Exercise aim: Note each line in the data below that holds "Prop", and copy it.

(Data excerpts)
---
-- ==== Sys2Proof/Machine/Jumps.lean ====
section
/-! DEFINITION. The seven jumps (44_jumps.md rules R132 to R138). -/

namespace Sys2Proof.Machine

/-- JMPI (R132). -/
def execJmpi (opd : Half) (s : State) : Result := .next (s.jump opd)

/-- JEI (R133). -/
def execJei (opd : Half) (s : State) : Result := .next (s.jumpIf s.isEqual opd)

/-- JNEI (R134). -/
def execJnei (opd : Half) (s : State) : Result := .next (s.jumpIf s.isNotEqual opd)

/-- JLI (R135). -/
def execJli (opd : Half) (s : State) : Result := .next (s.jumpIf s.isLess opd)

/-- JLEI (R136). -/
def execJlei (opd : Half) (s : State) : Result := .next (s.jumpIf s.isLessOrEqual opd)

/-- JGI (R137). -/
def execJgi (opd : Half) (s : State) : Result := .next (s.jumpIf s.isGreater opd)

/-- JGEI (R138). -/
def execJgei (opd : Half) (s : State) : Result := .next (s.jumpIf s.isGreaterOrEqual opd)

end Sys2Proof.Machine
end

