/-! ### Invariants -/

/-- Every step keeps the machine's invariant: legal configuration, canonical memory within
range, IP at most MEM_LEN, flags never both set (R13, R15, R56, R123). -/
def Obligations.StepKeepsMachineInv : Prop :=
  ∀ s t : State, s.Inv → step s = .next t → t.Inv

/-- Every step keeps FCAUSE and FINFO in agreement with RS, IR and IP as R180 tabulates
(R17, R180 to R185, R188). -/
def Obligations.StepKeepsFaultRecord : Prop :=
  ∀ s t : State, s.FaultRecord → step s = .next t → t.FaultRecord

/-- Every step keeps: READY registers are reset registers; a HALTED core stands at the HALT
word, which IR holds (R16, R79, R171). -/
def Obligations.StepKeepsRunRecord : Prop :=
  ∀ s t : State, s.RunRecord → step s = .next t → t.RunRecord

/-- The three invariants hold after reset, for every legal configuration and for the default
one. -/
def Obligations.InvariantsHoldAtReset : Prop :=
  (∀ c : Config, c.wf = true →
    (State.resetWith c).Inv ∧ (State.resetWith c).FaultRecord ∧
    (State.resetWith c).RunRecord) ∧
  State.reset.Inv ∧ State.reset.FaultRecord ∧ State.reset.RunRecord

/-- Every other move of the host and the environment keeps the three invariants (R161, R162,
R167). -/
def Obligations.HostMovesKeepInvariants : Prop :=
  ∀ (mv : Move) (s t : State), mv ≠ .step → transact mv s = .next t →
    s.Inv → s.FaultRecord → s.RunRecord → t.Inv ∧ t.FaultRecord ∧ t.RunRecord

/-- After any moves from reset, program loading and input among them, the three invariants
hold. -/
def Obligations.ReachableStatesKeepInvariants : Prop :=
  ∀ (c : Config) (ms : List Move) (t : State), c.wf = true →
    runMoves ms (State.resetWith c) = .next t → t.Inv ∧ t.FaultRecord ∧ t.RunRecord

/-! ### HALT, loads and the store -/

/-- HALT sets RS and nothing else: no increment (R79). -/
def Obligations.HaltStopsInPlace : Prop :=
  ∀ s : State, exec .halt s = .next { s with rs := .halted }

/-- LOAD takes the low half of the cell, zero-extended, or raises ADDR_OOB (R90). -/
def Obligations.LoadTakesLowHalf : Prop :=
  ∀ (x : Half) (s : State),
    (x.toNat < s.cfg.memLen → ∃ v : Word, v.toNat = s.lowHalf x ∧
      exec (.load x) s = .next { s with acc := v, ip := s.ip + 1 }) ∧
    (s.cfg.memLen ≤ x.toNat → exec (.load x) s = .next
      { s with rs := .faulted, fcause := .addrOob, finfo := x.setWidth 32 })

/-- LOADI takes the operand, zero-extended (R91). -/
def Obligations.LoadiZeroExtends : Prop :=
  ∀ (x : Half) (s : State), ∃ v : Word, v.toNat = x.toNat ∧
    exec (.loadi x) s = .next { s with acc := v, ip := s.ip + 1 }

/-- STORE writes all 32 bits of ACC to one cell and no other, or raises ADDR_OOB and writes
none (R92). -/
def Obligations.StoreWritesOneWholeCell : Prop :=
  ∀ (x : Half) (s : State),
    (x.toNat < s.cfg.memLen → ∃ t, exec (.store x) s = .next t ∧
      s.WroteCell t x.toNat s.acc ∧ t = { s with mem := t.mem, ip := s.ip + 1 }) ∧
    (s.cfg.memLen ≤ x.toNat → exec (.store x) s = .next
      { s with rs := .faulted, fcause := .addrOob, finfo := x.setWidth 32 })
---
Reply to the task:
def Obligations.StepKeepsMachineInv : Prop :=
def Obligations.StepKeepsFaultRecord : Prop :=
def Obligations.StepKeepsRunRecord : Prop :=
def Obligations.InvariantsHoldAtReset : Prop :=
def Obligations.HostMovesKeepInvariants : Prop :=
def Obligations.ReachableStatesKeepInvariants : Prop :=
def Obligations.HaltStopsInPlace : Prop :=
def Obligations.LoadTakesLowHalf : Prop :=
def Obligations.LoadiZeroExtends : Prop :=
def Obligations.StoreWritesOneWholeCell : Prop :=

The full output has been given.